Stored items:
★ ★ ★

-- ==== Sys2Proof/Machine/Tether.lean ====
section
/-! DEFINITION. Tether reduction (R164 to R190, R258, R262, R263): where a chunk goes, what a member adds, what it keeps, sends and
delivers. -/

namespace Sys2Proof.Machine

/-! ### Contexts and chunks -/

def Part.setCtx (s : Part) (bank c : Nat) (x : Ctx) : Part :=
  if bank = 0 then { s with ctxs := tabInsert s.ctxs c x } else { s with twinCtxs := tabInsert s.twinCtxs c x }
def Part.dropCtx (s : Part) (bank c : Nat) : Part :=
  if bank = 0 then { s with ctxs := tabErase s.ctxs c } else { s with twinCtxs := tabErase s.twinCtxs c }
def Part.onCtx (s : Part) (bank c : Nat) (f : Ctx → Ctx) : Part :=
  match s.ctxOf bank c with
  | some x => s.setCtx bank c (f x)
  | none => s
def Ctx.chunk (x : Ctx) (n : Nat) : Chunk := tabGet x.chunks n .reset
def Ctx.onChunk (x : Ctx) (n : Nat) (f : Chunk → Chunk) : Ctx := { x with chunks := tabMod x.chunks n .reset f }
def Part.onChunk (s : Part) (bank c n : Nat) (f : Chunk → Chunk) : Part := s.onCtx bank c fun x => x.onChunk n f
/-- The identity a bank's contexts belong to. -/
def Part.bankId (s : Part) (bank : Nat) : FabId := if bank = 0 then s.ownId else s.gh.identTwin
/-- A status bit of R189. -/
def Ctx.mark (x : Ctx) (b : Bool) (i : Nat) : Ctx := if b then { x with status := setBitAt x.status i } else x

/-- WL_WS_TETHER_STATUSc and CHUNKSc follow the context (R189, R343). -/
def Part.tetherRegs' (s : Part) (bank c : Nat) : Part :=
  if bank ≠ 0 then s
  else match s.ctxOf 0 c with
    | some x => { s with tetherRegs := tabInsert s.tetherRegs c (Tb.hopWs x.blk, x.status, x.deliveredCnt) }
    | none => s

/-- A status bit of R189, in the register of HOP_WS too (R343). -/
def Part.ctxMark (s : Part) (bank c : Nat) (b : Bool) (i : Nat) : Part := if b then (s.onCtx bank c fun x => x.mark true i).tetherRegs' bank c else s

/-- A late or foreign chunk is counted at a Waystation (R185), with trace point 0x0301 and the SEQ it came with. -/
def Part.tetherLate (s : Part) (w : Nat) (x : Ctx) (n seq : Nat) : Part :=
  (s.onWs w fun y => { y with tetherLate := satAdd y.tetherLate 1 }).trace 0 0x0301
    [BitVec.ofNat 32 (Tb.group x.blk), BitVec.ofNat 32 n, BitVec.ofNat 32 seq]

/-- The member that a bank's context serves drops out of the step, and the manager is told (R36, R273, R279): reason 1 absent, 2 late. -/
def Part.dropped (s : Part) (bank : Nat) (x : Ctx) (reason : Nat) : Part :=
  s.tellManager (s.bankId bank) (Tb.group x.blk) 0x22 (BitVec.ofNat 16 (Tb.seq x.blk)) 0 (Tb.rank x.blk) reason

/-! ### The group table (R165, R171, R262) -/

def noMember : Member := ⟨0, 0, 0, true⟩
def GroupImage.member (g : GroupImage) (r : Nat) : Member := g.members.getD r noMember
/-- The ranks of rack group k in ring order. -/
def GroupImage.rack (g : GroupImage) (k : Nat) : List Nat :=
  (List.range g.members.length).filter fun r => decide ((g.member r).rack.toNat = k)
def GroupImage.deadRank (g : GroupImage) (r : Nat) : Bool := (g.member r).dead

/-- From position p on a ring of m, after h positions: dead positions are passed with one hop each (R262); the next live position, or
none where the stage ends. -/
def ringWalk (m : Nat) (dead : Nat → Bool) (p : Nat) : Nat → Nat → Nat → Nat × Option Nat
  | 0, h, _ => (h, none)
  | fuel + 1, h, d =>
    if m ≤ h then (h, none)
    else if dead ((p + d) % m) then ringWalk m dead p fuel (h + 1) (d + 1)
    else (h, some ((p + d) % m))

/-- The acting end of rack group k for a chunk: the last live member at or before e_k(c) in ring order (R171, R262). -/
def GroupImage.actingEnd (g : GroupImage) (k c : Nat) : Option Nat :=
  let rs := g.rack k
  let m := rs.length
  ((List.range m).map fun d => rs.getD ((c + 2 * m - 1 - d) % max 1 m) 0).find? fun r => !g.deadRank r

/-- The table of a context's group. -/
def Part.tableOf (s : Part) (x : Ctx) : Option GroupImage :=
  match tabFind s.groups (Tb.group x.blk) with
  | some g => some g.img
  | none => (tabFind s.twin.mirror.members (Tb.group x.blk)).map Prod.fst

★ ★ ★

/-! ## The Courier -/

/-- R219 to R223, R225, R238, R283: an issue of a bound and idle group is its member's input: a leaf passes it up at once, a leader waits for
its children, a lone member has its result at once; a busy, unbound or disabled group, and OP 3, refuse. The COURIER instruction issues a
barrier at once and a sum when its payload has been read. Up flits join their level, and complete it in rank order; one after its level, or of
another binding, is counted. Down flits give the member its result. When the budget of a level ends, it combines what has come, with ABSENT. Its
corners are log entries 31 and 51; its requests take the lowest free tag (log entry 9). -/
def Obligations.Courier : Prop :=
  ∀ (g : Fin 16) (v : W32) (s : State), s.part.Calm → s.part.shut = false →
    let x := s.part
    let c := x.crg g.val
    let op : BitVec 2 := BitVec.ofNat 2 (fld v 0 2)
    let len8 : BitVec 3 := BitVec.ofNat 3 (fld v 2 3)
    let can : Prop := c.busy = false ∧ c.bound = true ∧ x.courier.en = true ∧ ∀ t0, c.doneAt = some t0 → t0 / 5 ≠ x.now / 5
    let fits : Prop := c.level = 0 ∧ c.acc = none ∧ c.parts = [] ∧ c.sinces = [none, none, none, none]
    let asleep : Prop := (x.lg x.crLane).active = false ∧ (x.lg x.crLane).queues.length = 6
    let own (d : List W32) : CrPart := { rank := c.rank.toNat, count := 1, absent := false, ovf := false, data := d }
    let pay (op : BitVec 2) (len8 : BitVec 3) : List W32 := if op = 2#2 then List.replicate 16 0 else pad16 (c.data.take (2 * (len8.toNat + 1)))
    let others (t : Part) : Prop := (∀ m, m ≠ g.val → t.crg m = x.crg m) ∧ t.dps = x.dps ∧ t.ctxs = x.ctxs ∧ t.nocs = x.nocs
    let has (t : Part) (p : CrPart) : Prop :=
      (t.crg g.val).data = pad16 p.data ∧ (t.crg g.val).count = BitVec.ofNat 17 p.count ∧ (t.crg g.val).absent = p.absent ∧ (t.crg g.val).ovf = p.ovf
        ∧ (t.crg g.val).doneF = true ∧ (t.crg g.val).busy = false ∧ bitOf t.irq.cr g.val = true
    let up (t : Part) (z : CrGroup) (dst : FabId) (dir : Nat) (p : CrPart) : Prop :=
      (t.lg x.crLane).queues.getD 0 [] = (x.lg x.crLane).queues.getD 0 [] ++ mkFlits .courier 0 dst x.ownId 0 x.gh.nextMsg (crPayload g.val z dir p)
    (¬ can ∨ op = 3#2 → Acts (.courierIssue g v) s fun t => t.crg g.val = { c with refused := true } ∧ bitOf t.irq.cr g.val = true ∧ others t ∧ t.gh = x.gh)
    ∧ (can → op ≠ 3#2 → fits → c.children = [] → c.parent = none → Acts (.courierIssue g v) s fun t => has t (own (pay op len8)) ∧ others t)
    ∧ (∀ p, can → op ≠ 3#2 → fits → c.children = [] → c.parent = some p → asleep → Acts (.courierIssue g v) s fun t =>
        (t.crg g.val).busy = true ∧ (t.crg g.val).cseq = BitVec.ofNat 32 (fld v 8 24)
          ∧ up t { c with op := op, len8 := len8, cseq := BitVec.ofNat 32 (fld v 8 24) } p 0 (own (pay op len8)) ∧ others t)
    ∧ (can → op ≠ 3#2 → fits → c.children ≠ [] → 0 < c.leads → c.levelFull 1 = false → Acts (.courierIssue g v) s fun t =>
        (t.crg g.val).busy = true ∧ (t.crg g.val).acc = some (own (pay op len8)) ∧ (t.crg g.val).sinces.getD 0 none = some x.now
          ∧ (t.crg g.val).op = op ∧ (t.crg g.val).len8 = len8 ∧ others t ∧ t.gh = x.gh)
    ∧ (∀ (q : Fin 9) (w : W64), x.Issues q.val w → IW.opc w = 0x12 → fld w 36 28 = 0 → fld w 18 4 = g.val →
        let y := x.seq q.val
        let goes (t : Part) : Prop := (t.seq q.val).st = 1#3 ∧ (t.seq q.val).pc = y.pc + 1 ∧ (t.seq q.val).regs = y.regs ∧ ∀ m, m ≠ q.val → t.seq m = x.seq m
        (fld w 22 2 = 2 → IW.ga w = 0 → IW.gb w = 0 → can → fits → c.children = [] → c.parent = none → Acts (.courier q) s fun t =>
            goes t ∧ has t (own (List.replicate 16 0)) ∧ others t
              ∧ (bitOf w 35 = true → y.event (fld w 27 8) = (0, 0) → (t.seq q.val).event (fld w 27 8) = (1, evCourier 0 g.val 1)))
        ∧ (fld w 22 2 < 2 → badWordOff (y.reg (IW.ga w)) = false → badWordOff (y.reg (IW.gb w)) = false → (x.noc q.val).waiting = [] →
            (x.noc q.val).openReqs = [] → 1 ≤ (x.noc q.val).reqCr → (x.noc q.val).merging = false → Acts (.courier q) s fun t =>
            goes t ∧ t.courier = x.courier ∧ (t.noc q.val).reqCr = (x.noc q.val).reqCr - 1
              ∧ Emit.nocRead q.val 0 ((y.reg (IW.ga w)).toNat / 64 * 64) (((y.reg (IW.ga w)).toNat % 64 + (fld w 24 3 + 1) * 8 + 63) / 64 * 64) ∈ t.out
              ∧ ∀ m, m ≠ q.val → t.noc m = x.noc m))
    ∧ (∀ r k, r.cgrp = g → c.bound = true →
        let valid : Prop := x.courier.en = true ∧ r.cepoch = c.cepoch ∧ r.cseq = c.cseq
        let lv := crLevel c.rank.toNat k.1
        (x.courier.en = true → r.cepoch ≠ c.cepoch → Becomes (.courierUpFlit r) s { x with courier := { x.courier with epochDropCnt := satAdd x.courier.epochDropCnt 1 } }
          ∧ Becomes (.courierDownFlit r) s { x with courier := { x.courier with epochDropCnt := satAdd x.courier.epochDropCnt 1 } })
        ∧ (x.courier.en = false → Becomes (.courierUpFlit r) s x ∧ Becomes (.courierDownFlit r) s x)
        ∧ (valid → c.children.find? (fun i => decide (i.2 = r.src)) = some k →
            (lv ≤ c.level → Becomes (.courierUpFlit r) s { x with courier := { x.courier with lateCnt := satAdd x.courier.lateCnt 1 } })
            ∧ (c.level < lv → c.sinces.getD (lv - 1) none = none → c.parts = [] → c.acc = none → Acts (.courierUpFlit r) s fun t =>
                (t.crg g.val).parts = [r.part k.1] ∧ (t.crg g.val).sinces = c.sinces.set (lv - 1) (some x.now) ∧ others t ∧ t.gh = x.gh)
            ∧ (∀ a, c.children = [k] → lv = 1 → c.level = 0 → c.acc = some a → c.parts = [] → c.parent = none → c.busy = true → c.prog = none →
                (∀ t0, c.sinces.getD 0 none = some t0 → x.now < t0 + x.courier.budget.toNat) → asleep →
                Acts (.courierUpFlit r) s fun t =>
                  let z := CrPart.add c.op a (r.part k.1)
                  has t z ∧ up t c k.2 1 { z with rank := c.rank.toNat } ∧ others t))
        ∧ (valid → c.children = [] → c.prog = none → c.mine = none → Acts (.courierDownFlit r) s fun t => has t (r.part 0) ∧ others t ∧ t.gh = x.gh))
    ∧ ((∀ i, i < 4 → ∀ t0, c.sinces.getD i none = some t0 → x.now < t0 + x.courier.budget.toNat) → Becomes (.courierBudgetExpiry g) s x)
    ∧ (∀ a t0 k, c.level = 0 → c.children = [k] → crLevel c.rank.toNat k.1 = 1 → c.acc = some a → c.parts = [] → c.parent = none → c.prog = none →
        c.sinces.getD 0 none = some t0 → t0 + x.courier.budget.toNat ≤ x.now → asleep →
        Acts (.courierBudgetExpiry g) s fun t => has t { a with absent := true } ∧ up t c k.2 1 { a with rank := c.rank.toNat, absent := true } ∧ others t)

★ ★ ★

> **Task statement**
For the lines above, output exactly those from the line containing "(t.lg x.crLane).queues.getD 0" through the line containing "c.children ≠ []", and skip the others.

> **Exercise output**
      (t.lg x.crLane).queues.getD 0 [] = (x.lg x.crLane).queues.getD 0 [] ++ mkFlits .courier 0 dst x.ownId 0 x.gh.nextMsg (crPayload g.val z dir p)
    (¬ can ∨ op = 3#2 → Acts (.courierIssue g v) s fun t => t.crg g.val = { c with refused := true } ∧ bitOf t.irq.cr g.val = true ∧ others t ∧ t.gh = x.gh)
    ∧ (can → op ≠ 3#2 → fits → c.children = [] → c.parent = none → Acts (.courierIssue g v) s fun t => has t (own (pay op len8)) ∧ others t)
    ∧ (∀ p, can → op ≠ 3#2 → fits → c.children = [] → c.parent = some p → asleep → Acts (.courierIssue g v) s fun t =>
        (t.crg g.val).busy = true ∧ (t.crg g.val).cseq = BitVec.ofNat 32 (fld v 8 24)
          ∧ up t { c with op := op, len8 := len8, cseq := BitVec.ofNat 32 (fld v 8 24) } p 0 (own (pay op len8)) ∧ others t)
    ∧ (can → op ≠ 3#2 → fits → c.children ≠ [] → 0 < c.leads → c.levelFull 1 = false → Acts (.courierIssue g v) s fun t =>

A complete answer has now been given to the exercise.